We have clarified the sentence by changing it to:

“An MDSGene review identified phenotypic differences between some of these missense variants, with the commonest mutation p.A53T having an early age at onset compared to p.A30P and p.E46K [5]. However, these findings are uncertain given that the number of cases for SNCA missense variants other than p.A53T is small [5].”

Point 5: Table 1 and Figure 1 give a bit repetitive information.

Authors’ response:

We acknowledge some repetition, but we think that Figure 1 (now Table 2) is useful because it groups the monogenic forms according to response to levodopa.

Point 6: Genes’ names must be in cursive.

Authors’ response:

We thank the reviewer for reminding us, we have gone through the manuscript ensured the genes names are italicized, it was originally italicized but this was removed during the formatting process by the journal.

Point 7: Some of the “Recently described Parkinson’s disease genes” are not so recent.

Authors’ response:

We thank the reviewer for the comment, all of the “recently described” genes have been discovered post 2015, with less information than well-established genes such as SNCA (1997), LRRK2 (2004), and VPS35 (2011), PRKN (1998), PINK1 (2004) etc. and so we think they should be grouped together, although we acknowledge this distinction is somewhat arbitrary.

Point 8: In X-linked Dystonia Parkinsonism reader doesn´t know what gene authors are talking about until TAF1 is named in pathophysiology.

Authors’ response:

Thank you for this comment. We have revised this paragraph to make this point more clear, including the following sentence:

“X-linked dystonia-parkinsonism (XDP), also referred to as Lubag, is a movement disorder initially described in Filipino males, caused by the insertion of a SINE-VNTR-Alu (SVA) type retrotransposon in intron 32 of the TAF1 gene [72,73].”

Point 9: Why authors talk about “Dual LRRK2 and GBA mutation carriers” so separately from the other genetic information?

Authors’ response:

We think this is a unique and interesting scenario of mutations in 2 different genes, and that it belongs nears the section on heterozygous carriers of autosomal recessive genes.

Point 10: In “Conclusion”, authors repeat the conclusions from other works.

Authors’ response:

Thank you for the comment, we have adjusted the Conclusion according to the other reviewers comments (see above), including a section on the therapeutic implications:

“It has become apparent that there are major ethnic and regional differences in the distribution of mutations in PD genes. There has been further evidence on the role of heterozygous carriers in autosomal recessive PD genes, and the effect of having mutations in both LRRK2 and GBA. Additionally, there is a suggestion that the underlying monogenic cause may influence the disease course as well as the response to levodopa and DBS.

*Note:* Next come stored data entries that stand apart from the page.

-- ==== Sys2Proof/Machine/Master.lean ====
section
/-! DEFINITION. The cascade master's decisions: what it does with the reports of every module, the norm decision, and the
markers it places (R259, R297, R298, R301 to R303, R329, R335, R336). -/

namespace Sys2Proof.Machine

open Host

/-- A report reaches the master and the first deputy, which both keep it; only the master acts on it (R329). -/
def State.reporting (s : State) (h : MsgHead) (keep act : State → State) : State :=
  if !s.holdsReports then s
  else
    s.accepting h false fun s =>
      let s1 := keep s
      if s1.isMaster then act s1 else s1

def State.epochTick (s : State) : Nat := s.red.markerTick

/-! ### Exclusion and rerun (R297, R298) -/

/-- Owners of a bucket's shares in one channel of a stage, as (share, module). -/
def State.ownersIn (s : State) (stage channel members : Nat) : List (Nat × Nat) :=
  (List.range members).filterMap fun r => (s.moduleAt ⟨stage, channel, r⟩).map fun m => (r, m)

def State.bucketMembers (s : State) (bucket : Nat) : Nat :=
  match s.bucket bucket with
  | some b => b.members
  | none => s.topo.members

/-- NONFINITE_RANK_REPORT: with the report of every share of the bucket in a channel, the union goes to that channel's
owners as the exclusion set (R297). A LOST owner's report is not awaited. -/
def execNonfiniteRankReport (h : MsgHead) (bucket : BitVec 32) (channel share : Nat) (ranks : List Nat) (s : State) :
    Outcome State Fault Refusal :=
  .next (s.reporting h
    (fun s => s.modMst fun m => { m with nfReps := m.nfReps.filter (fun x => !(x.bucket = bucket.toNat && x.channel = channel && x.share = share))
      ++ [{ bucket := bucket.toNat, channel := channel, share := share, ranks := ranks }] })
    fun s =>
      let stage := match s.spotOf h.src with
        | some x => x.stage
        | none => s.selfSpot.stage
      let owners := s.ownersIn stage channel (s.bucketMembers bucket.toNat)
      let reps := s.cas.mst.nfReps.filter fun x => x.bucket = bucket.toNat && x.channel = channel
      if owners.all fun o => s.isLost o.2 || reps.any fun x => x.share = o.1 then
        let union := (reps.flatMap (·.ranks)).eraseDups
        (s.decideTo (owners.flatMap fun o => ctrlMsgs o.2 .exclusion bucket.toNat o.1 (words4 union))).modMst
          fun m => { m with nfReps := m.nfReps.filter fun x => !(x.bucket = bucket.toNat && x.channel = channel) }
      else s)

/-- The largest M reported for each block of a share. -/
def blockMax (l : List (Nat × Nat × Nat × Int)) : List (Nat × Int) :=
  (l.map fun x => x.2.2.1).eraseDups.map fun k =>
    (k, (l.filter fun x => x.2.2.1 = k).foldl (fun m x => max m x.2.2.2) (-(2 ^ 15)))

/-- SATURATION_REPORT: the master orders round 1 of the share in every channel, with an anchor for each block reported
over range (R298); a report without blocks asks for a rerun with the anchors unchanged (R285). DESIGN CHOICE (log entries 48 and 62): the manual does
not say when the master has heard every owner; here the order goes at the first report and again, with the larger M, at each
later one, and an owner that is in round 1 begins it again with the anchors of the last. -/
def execSaturationReport (h : MsgHead) (bucket : BitVec 32) (share : Fin 256) (blocks : List (Nat × Option Int)) (s : State) :
    Outcome State Fault Refusal :=
  let mine := blocks.map fun x => (bucket.toNat, share.val, x.1, x.2.getD (-(2 ^ 15)))
  .next (s.reporting h
    (fun s => s.modMst fun m => { m with overReps := m.overReps ++ mine })
    fun s =>
      let reps := s.cas.mst.overReps.filter fun x => x.1 = bucket.toNat && x.2.1 = share.val
      let k := match s.bucket bucket.toNat with
        | some b => b.k
        | none =>
          let n := s.topo.members * s.topo.channels
          if n ≤ 1 then 0 else (n - 1).log2 + 1
      let anchors := (blockMax reps).map fun x => (x.1, clampAnchor (x.2 + k + 2))
      let stage := match s.spotOf h.src with
        | some x => x.stage
        | none => s.selfSpot.stage
      let owners := (List.range s.topo.channels).filterMap fun c => s.moduleAt ⟨stage, c, share.val⟩
      s.decideTo (owners.flatMap fun o => ctrlMsgs o .rerun bucket.toNat share.val
        (anchors.flatMap fun a => natLe 4 a.1 ++ natLe 2 (wrap 16 a.2))))

/-! ### Done reports and the decision (R259, R301, R302) -/

/-- The next spec ID: ascending from 1, and after 65,535 again 1 (R199). -/
def nextSpecId (id : BitVec 16) : BitVec 16 := if id = 0xFFFF then 1 else id + 1

/-- The tokens of the master (R196): OPEN takes the next spec ID. -/
def State.openNext (s : State) (rerun : Bool) (clip : BitVec 32) : State :=
  let id := nextSpecId s.cas.mst.epochId
  (s.sendToken (specToken id 1 0 rerun clip)).modMst fun m => { m with epochId := id }
def State.settleEpoch (s : State) : State := s.sendToken (specToken s.cas.mst.epochId 2 0 false 0)
def State.discardEpoch (s : State) : State := s.sendToken (specToken s.cas.mst.epochId 3 0 false 0)

/-- Replicas whose lanes differ: one stage and rank, two channels (R302). -/
def lanesDiffer (l : List DoneRep) : Bool :=
  l.any fun a => l.any fun b => a.stage = b.stage && a.rank = b.rank && a.lanes != b.lanes

/-- The reports whose lanes enter the sum: the lowest channel of each stage and rank. -/
def lowestChannels (l : List DoneRep) : List DoneRep :=
  l.filter fun a => l.all fun b => !(a.stage = b.stage && a.rank = b.rank) || decide (a.channel ≤ b.channel)

/-- The norm sum S (R302): the exact sum of the lanes, rounded once to FP32. -/
def normSum (l : List DoneRep) (h : Int) : Nat :=
  toF32 (Val.ofInt ((lowestChannels l).foldl (fun a d => d.lanes.foldl (· + ·) a) 0) (h - 46))

/-- decide() of R259 on a step's reports; `missing` when one did not come in time. -/
def State.decideStep (s : State) (missing : Bool) : State :=
  let m := s.cas.mst
  let differ := lanesDiffer m.dones
  let ranOver := m.dones.any (·.normOver)
  let poisoned := missing || differ || ranOver || m.dones.any (fun d => d.poisoned || d.failed)
  let S := normSum m.dones m.h
  let s1 := (if differ then s.raise 0x0709 else s).modMst fun m => { m with
    decided := true, lastS := BitVec.ofNat 32 S, skipNorm := ranOver, settled := [], rerun := false }
  let clip := match s.cfg with
    | some g => g.clipNorm.toNat
    | none => 0
  if poisoned || !(f32 S).isFinite then
    ((s1.discardEpoch.openNext false 0x3F800000).modMst fun m => { m with skipped := true }).runEvent 2 m.step.toNat s.selfId 0
  else if (f32 clip).isZero || !((f32 (f32Mul clip clip)).lt (f32 S)) then s1.settleEpoch
  else
    let c := (f32 clip).div (rn32 (f32 S).sqrt)
    let c1 := BitVec.ofNat 32 (toF32 c)
    let c2 : BitVec 32 := if (f32 0x3F800000).lt (f32 c1.toNat) then 0x3F800000 else c1
    ((s1.discardEpoch.openNext true c2).settleEpoch).modMst fun m => { m with rerun := true }

/-- Every module of the epoch not declared LOST has reported. -/
def State.allDone (s : State) : Bool := s.liveModules.all fun m => s.cas.mst.dones.any fun d => d.module = m

/-- The step's last deadline, over the buckets of the master's image, each with the shifts that came before it had passed (R286, R289,
R302). -/
def State.lastDeadline (s : State) : Nat :=
  match s.cfg with
  | none => s.red.markerTick
  | some g => (g.buckets.map fun b => s.red.deadline (bucketOf b)).foldl max s.red.markerTick

/-- The marker last placed has been taken here: the deadlines are those of its step. -/
def State.stepBegun (s : State) : Bool := s.red.step = s.cas.mst.step && s.red.markerTick = s.cas.mst.tick

/-- The step is undecided and a report is missing 100 ms after its last deadline (R9, R302). -/
def State.doneExpired (s : State) : Bool :=
  let m := s.cas.mst
  s.isMaster && m.placed && !m.decided && !m.evalHold && !m.stopped && !s.allDone && s.stepBegun && decide (s.lastDeadline + 100000000 ≤ s.tick)

/-- DONE_REPORT: a module's report for the step (R302). One that comes 100 ms after the last deadline, or later, comes too late: the step
is decided without it (R9). -/
def execDoneReport (h : MsgHead) (step : BitVec 32) (flags : BitVec 3) (lanes : List Int) (rime : BitVec 16)
    (amax : List (Nat × Int)) (failures : List (Nat × Nat)) (s : State) : Outcome State Fault Refusal :=
  .next (s.reporting h
    (fun s =>
      if step ≠ s.cas.mst.step || (s.stepBegun && decide (s.lastDeadline + 100000000 ≤ s.tick)) || s.cas.mst.dones.any (fun d => d.module = h.src) then s
      else
        let x := (s.spotOf h.src).getD ⟨0, 0, 0⟩
        s.modMst fun m => { m with dones := m.dones ++ [{
          module := h.src, rank := x.rank, channel := x.channel, stage := x.stage, poisoned := bit flags 0, failed := bit flags 1
          normOver := bit flags 2, lanes := lanes, rime := rime, amax := amax, failures := failures }] })
    fun s => if step = s.cas.mst.step && s.doneExpired then s.decideStep true else s)

/-- NORM_DECISION: with every done report in, the master decides the step (R259, R302). -/
def execNormDecision (s : State) : Outcome State Fault Refusal :=
  let m := s.cas.mst
  if !s.isMaster || !m.placed || m.decided || m.evalHold || m.stopped || !s.allDone then .next s else .next (s.decideStep false)

/-- DONE_REPORT_TIMEOUT: a report missing 100 ms after the last deadline poisons the step (R302). -/
def execDoneReportTimeout (s : State) : Outcome State Fault Refusal :=
  .next (if s.doneExpired then s.decideStep true else s)

/-! ### Settles, repairs and stops (R289, R303, R336) -/

def State.allSettled (s : State) : Bool := s.liveModules.all fun m => s.cas.mst.settled.contains m

/-- A module counts as settled; the last one makes the step settled. -/
def State.noteSettled (s : State) (module : Nat) : State :=
  if s.cas.mst.settled.contains module then s
  else
    let s1 := s.modMst fun m => { m with settled := m.settled ++ [module] }
    if s1.isMaster && s1.allSettled then s1.runEvent 1 s.cas.mst.step.toNat module 0 else s1

/-- SETTLE_REPORT: a core's settle; the module is settled when none of its cores still holds the epoch (R197, R336). -/
def execSettleReport (h : MsgHead) (step : BitVec 32) (coresLeft : Nat) (s : State) : Outcome State Fault Refusal :=
  .next (s.reporting h (fun s =>
    if step = s.cas.mst.step && coresLeft = 0 then s.noteSettled h.src else s) id)

/-- The modules a repair copies from (R303): the owner of the same rank in the lowest other channel for the shard regions, and
another member of the stage for the working copy (true): the lowest rank of the module's own channel, or where it is alone there
(MEMBERS is 1) of the lowest other channel (log entry 80). -/
def State.repairSources (s : State) (m : Nat) : List (Nat × Bool) :=
  match s.spotOf m with
  | none => []
  | some x =>
    let others := (List.range s.topo.channels).filter fun c => c ≠ x.channel
    let owner := others.findSome? fun c => s.moduleAt ⟨x.stage, c, x.rank⟩
    let peers := (x.channel :: others).flatMap fun c => (List.range s.topo.members).filterMap fun r =>
      if c = x.channel && r = x.rank then none else s.moduleAt ⟨x.stage, c, r⟩
    owner.toList.map (·, false) ++ peers.head?.toList.map (·, true)

/-- No bucket, of the image or the topology, has another channel to repair from (R303). -/
def State.noReplica (s : State) : Bool :=
  decide (s.topo.channels ≤ 1) || (match s.cfg with
    | some g => g.buckets.any fun e => decide ((bucketOf e).channels ≤ 1)
    | none => false)

/-- SETTLE_REFUSAL_REPORT: the next marker is held and the module is to be repaired from replicas: the sources are told which
module to copy to; a bucket with one channel has none, and the run stops (R303). The manual names no message for the order;
the model sends a REDUCE_CTRL of its own. -/
def execSettleRefusalReport (h : MsgHead) (step : BitVec 32) (s : State) : Outcome State Fault Refusal :=
  .next (s.reporting h (fun s =>
      if step = s.cas.mst.step then s.modMst fun m => { m with
        held := true, repair := if m.repair.contains h.src then m.repair else m.repair ++ [h.src] } else s)
    fun s =>
      if step ≠ s.cas.mst.step then s
      else if s.noReplica then (s.raise 0x070B (detail := BitVec.ofNat 32 h.src)).stopRun h.src 0x070B
      else s.decideTo ((s.repairSources h.src).flatMap fun o => ctrlMsgs o.1 .repair h.src (b2n o.2) []))

/-- The buffers a repair copies: of a versioned slot its firn buffer, which is the shard state; of a REPLACE slot every buffer, which is the
working copy. DESIGN CHOICE (log entry 62): the manual does not say which slots the two are. -/
def State.repairBufs (s : State) (working : Bool) : List (Fin 8 × Nat × Nat) :=
  match s.cfg with
  | none => []
  | some g => g.slots.flatMap fun x =>
    let c := fin8 x.core
    match s.slotEnt c x.slot with
    | none => []
    | some e =>
      if working then (if s.isReplace c x.slot then (List.range e.depth).map fun b => (c, x.slot, b) else [])
      else if e.versioned then [(c, x.slot, (s.slotSt c x.slot).firn)] else []

/-- The fingerprints of some bytes, one for each page of 64 KiB; the last page's missing bytes count as zeros. -/
def pagePrints (bs : List (BitVec 8)) : List (BitVec 64) :=
  (List.range ((bs.length + 65535) / 65536)).map fun i => BitVec.ofNat 64 (fingerprint ((bs.drop (65536 * i)).take 65536))

/-- The fingerprints of the regions of one of the two kinds as they stand in this module, in the order in which a repair copies
them (R303, R304). A buffer that cannot be read gives none. -/
def State.regionPrints (s : State) (working : Bool) : List (BitVec 64) × State :=
  (s.repairBufs working).foldl (fun (acc : List (BitVec 64) × State) x =>
    match acc.2.slotEnt x.1 x.2.1 with
    | none => acc
    | some e =>
      match acc.2.moverRead x.1 e.home (e.bufBase x.2.2) e.size with
      | (.error _, s1) => (acc.1, s1)
      | (.ok bs, s1) => (acc.1 ++ pagePrints bs, s1)) ([], s)

/-- The repaired module's list: its own engine's, where this module is the one repaired; elsewhere what arrived of it. -/
def State.repairedPrints (s : State) (m : Nat) (arrived : List (BitVec 64)) : List (BitVec 64) × State :=
  if m = s.selfId then
    let f := s.regionPrints false
    let w := f.2.regionPrints true
    (f.1 ++ w.1, w.2)
  else (arrived, s)

/-- The sources' list, that of the shard regions and then that of the working copy: of what this module was a source for, its
own engine's; the rest as it arrived. -/
def State.sourcePrints (s : State) (m : Nat) (arrived : List (BitVec 64)) : List (BitVec 64) × State :=
  let gives (working : Bool) : Bool := (s.repairSources m).contains (s.selfId, working)
  if !gives false && !gives true then (arrived, s)
  else
    let f := s.regionPrints false
    let w := f.2.regionPrints true
    let n := if gives true then arrived.length - w.1.length else f.1.length
    ((if gives false then f.1 else arrived.take n) ++ (if gives true then w.1 else arrived.drop n), w.2)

Advances in genomic technology provide individuals with PD with greater access to genetic testing through both clinical and research pathways. Global efforts will play a key role in exploiting this genomic data. Worldwide studies can pool many patients to identify rare genetic causes of PD and can also be used to attempt to replicate important genetic discoveries. Furthermore, they offer greater representation of underrepresented populations from different ethnic groups and geographic regions. There are several major global projects to identify new disease genes in PD including established initiatives such as International Parkinson Disease Genomics Consortium [149] and newer initiatives such as the Global Parkinson’s disease genetics program (GP2) [150].“

Point 11: “GBA variants” must be reviewed. It has been shown that variants in GBA affect the phenotype of PD, but not only pathogenic variants.

Authors’ response:

We appreciate the reviewers comment, we have added the following sentence to the paper, citing a paper by Stoker et al.:

“Furthermore, a recent study showed that both pathogenic (i.e. associated with Gaucher disease) and non-pathogenic (i.e. not associated with Gaucher) variants in GBA are common in PD with a more aggressive course in terms of dementia and motor progression [125]."